Your task
Below are lines of data; restate word for word those running from the line containing "choice of the" to the line containing "step from a state that", inclusive, and no others.

[Saved entries]

━━━━━━━━━━━━━━━━━━━━━━━━━━━━━━

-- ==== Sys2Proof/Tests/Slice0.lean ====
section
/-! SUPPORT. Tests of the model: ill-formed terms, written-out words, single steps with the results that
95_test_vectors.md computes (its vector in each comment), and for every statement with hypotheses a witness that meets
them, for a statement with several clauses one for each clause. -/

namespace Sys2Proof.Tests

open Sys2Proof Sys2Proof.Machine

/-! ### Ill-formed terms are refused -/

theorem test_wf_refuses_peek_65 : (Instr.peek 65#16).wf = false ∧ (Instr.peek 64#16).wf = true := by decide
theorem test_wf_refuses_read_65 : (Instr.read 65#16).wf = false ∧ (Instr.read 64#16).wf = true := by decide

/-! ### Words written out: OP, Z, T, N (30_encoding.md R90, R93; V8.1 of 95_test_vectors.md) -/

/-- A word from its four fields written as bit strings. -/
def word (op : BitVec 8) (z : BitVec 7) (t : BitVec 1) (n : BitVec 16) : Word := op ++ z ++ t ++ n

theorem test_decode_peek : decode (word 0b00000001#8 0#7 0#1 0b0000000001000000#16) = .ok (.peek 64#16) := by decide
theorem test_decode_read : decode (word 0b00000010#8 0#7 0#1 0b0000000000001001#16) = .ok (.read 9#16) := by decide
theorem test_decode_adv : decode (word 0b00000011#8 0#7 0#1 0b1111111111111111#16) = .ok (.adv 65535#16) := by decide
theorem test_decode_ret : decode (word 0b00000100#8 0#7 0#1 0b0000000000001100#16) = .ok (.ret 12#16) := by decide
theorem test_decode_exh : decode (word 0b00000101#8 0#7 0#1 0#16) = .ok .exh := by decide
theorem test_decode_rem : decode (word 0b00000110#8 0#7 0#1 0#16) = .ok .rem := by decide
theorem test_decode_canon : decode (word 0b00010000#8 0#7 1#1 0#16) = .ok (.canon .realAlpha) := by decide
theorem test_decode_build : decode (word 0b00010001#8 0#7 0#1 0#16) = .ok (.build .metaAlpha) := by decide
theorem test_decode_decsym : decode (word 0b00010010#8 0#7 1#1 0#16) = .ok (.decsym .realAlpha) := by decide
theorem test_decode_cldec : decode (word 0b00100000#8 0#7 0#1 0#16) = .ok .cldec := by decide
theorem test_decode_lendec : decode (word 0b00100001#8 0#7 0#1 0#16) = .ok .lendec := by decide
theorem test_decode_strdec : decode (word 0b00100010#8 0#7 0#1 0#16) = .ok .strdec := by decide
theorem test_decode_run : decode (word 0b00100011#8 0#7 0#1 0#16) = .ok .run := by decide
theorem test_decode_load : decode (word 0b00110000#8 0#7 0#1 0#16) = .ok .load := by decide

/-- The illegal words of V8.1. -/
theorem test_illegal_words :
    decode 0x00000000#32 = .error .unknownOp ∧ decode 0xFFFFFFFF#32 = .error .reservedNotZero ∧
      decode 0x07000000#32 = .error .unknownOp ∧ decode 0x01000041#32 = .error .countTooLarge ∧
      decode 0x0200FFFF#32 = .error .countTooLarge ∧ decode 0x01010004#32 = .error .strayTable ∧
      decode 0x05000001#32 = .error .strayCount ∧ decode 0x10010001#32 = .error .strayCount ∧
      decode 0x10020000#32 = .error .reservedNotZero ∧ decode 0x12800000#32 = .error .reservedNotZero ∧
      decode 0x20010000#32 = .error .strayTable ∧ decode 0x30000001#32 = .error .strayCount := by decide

━━━━━━━━━━━━━━━━━━━━━━━━━━━━━━

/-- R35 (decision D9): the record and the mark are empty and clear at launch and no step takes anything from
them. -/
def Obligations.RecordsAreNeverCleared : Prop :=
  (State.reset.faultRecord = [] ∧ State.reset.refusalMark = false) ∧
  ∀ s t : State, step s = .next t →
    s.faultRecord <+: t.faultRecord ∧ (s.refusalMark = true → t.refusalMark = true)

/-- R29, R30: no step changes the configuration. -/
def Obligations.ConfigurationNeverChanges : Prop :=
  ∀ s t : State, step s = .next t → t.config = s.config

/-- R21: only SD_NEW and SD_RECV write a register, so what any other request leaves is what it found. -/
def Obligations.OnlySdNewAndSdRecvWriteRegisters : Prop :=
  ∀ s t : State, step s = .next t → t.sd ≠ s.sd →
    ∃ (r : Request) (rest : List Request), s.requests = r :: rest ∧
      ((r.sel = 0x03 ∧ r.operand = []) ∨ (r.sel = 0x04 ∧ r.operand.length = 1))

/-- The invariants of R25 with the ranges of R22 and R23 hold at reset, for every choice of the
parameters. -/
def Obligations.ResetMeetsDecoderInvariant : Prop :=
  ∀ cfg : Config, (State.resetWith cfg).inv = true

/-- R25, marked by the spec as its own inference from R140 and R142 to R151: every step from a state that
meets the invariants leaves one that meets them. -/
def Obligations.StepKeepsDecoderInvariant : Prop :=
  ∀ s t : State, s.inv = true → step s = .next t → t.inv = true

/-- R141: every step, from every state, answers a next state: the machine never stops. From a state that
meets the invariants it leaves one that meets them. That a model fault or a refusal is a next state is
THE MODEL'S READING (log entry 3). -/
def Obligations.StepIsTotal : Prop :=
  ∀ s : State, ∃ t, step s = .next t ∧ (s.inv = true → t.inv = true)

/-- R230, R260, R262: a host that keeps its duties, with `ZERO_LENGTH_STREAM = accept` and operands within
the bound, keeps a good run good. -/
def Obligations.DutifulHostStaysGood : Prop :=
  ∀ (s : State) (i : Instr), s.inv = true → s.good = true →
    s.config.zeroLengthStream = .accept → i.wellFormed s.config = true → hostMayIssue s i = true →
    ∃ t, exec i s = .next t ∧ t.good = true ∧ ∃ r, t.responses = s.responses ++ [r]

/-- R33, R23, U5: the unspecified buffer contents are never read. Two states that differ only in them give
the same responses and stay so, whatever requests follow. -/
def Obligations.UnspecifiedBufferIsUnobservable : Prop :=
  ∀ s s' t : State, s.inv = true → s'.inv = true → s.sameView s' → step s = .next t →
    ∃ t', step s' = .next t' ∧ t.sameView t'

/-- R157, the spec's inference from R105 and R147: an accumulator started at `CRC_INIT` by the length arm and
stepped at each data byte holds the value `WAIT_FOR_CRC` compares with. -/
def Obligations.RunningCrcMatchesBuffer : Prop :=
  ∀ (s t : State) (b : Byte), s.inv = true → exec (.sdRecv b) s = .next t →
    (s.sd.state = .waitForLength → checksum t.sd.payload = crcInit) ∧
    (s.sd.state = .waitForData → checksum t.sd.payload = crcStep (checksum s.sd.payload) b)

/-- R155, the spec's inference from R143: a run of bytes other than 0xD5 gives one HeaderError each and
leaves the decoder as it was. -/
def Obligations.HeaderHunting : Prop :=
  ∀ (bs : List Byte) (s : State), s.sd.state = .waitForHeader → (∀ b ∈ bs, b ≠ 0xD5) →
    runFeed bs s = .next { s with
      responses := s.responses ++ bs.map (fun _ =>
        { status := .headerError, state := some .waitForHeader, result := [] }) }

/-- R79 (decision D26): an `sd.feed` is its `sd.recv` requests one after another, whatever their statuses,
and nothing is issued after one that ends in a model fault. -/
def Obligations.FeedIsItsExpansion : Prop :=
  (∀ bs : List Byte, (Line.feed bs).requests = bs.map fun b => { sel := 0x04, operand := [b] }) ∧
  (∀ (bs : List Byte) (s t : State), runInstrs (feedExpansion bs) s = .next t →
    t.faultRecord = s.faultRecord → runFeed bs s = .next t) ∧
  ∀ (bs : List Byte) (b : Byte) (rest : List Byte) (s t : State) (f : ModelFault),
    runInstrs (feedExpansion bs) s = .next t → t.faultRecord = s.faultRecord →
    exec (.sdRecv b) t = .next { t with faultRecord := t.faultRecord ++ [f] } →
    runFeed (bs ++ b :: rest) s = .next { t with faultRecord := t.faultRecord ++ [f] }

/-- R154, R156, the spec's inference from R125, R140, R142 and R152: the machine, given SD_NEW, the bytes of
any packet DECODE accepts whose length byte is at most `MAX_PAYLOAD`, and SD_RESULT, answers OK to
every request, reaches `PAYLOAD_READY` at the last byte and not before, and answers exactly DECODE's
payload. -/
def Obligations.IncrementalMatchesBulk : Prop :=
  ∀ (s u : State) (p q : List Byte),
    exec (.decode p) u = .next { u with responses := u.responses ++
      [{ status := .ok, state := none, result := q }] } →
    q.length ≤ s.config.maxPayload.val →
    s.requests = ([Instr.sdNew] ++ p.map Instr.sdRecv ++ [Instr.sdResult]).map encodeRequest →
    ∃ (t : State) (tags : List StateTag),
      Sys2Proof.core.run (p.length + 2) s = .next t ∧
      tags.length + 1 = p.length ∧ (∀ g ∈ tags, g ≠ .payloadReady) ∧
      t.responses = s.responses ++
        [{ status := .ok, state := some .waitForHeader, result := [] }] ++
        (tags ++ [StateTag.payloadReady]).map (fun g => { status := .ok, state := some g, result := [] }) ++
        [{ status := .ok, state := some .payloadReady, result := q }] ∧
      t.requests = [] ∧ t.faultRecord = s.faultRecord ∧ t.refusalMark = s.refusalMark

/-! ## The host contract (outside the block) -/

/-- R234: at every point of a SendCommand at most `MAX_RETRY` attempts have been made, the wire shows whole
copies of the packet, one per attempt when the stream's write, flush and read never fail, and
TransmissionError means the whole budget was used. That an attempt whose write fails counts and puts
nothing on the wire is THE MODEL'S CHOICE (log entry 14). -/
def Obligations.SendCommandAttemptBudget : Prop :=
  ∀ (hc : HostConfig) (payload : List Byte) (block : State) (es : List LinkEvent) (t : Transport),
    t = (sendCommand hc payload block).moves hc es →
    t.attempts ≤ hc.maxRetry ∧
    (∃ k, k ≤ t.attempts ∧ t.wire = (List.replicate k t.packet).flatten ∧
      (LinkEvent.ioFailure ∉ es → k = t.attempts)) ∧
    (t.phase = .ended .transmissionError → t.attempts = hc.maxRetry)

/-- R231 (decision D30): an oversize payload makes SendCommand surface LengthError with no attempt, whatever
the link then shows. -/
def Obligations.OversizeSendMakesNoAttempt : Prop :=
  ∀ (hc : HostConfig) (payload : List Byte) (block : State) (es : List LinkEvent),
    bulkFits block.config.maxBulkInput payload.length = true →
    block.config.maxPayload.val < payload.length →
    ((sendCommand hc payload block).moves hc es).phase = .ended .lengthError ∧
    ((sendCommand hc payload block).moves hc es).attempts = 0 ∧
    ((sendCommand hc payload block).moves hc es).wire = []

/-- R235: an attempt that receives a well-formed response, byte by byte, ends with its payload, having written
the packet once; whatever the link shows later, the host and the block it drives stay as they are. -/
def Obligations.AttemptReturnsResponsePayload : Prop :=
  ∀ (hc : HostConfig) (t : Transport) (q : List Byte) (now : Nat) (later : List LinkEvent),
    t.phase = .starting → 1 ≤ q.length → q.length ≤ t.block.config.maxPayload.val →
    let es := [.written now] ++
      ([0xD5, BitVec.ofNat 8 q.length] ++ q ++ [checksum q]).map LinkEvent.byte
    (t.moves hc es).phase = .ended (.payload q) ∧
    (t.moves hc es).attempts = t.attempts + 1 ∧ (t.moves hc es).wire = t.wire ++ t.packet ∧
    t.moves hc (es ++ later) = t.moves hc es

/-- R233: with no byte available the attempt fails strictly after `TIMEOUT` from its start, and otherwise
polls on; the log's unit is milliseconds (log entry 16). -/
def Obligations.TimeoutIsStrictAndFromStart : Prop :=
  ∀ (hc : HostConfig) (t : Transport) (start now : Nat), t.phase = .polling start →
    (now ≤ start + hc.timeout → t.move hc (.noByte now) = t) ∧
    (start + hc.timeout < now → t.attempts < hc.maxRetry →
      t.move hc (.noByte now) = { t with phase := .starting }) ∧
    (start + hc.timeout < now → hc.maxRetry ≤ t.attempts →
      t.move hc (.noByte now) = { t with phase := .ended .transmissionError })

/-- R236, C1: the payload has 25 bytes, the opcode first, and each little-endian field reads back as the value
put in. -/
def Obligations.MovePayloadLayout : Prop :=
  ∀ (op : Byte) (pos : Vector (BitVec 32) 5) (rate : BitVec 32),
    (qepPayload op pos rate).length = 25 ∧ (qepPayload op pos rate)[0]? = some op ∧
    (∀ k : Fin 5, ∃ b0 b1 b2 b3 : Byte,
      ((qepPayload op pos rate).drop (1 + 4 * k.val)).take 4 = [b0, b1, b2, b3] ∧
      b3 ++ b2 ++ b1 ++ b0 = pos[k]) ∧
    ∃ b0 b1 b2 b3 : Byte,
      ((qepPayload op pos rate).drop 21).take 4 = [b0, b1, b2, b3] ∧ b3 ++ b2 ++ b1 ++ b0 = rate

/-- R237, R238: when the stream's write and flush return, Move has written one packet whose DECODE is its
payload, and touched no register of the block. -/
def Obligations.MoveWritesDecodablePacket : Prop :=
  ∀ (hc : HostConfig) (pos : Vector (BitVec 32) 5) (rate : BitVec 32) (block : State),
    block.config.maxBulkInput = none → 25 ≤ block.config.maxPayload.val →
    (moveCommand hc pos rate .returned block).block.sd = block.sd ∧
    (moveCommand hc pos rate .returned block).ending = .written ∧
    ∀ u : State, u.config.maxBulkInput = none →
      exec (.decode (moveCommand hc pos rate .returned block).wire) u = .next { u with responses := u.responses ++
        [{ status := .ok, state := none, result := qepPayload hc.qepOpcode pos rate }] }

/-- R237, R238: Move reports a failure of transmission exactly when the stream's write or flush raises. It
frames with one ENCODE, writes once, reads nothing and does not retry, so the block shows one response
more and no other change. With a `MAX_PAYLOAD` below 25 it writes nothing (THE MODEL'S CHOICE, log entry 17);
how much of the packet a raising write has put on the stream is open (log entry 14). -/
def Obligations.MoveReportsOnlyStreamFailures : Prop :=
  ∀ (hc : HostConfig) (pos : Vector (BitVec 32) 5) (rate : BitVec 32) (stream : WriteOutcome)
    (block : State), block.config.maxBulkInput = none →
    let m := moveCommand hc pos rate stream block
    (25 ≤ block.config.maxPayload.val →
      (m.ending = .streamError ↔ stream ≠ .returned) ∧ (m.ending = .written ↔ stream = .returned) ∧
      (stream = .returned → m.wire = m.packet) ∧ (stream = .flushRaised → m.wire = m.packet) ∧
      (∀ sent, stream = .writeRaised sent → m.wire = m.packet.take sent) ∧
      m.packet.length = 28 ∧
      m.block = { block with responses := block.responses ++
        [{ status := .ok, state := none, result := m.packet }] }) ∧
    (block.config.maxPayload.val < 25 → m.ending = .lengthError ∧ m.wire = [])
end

━━━━━━━━━━━━━━━━━━━━━━━━━━━━━━

Expected answer
/-- The invariants of R25 with the ranges of R22 and R23 hold at reset, for every choice of the
parameters. -/
def Obligations.ResetMeetsDecoderInvariant : Prop :=
  ∀ cfg : Config, (State.resetWith cfg).inv = true

/-- R25, marked by the spec as its own inference from R140 and R142 to R151: every step from a state that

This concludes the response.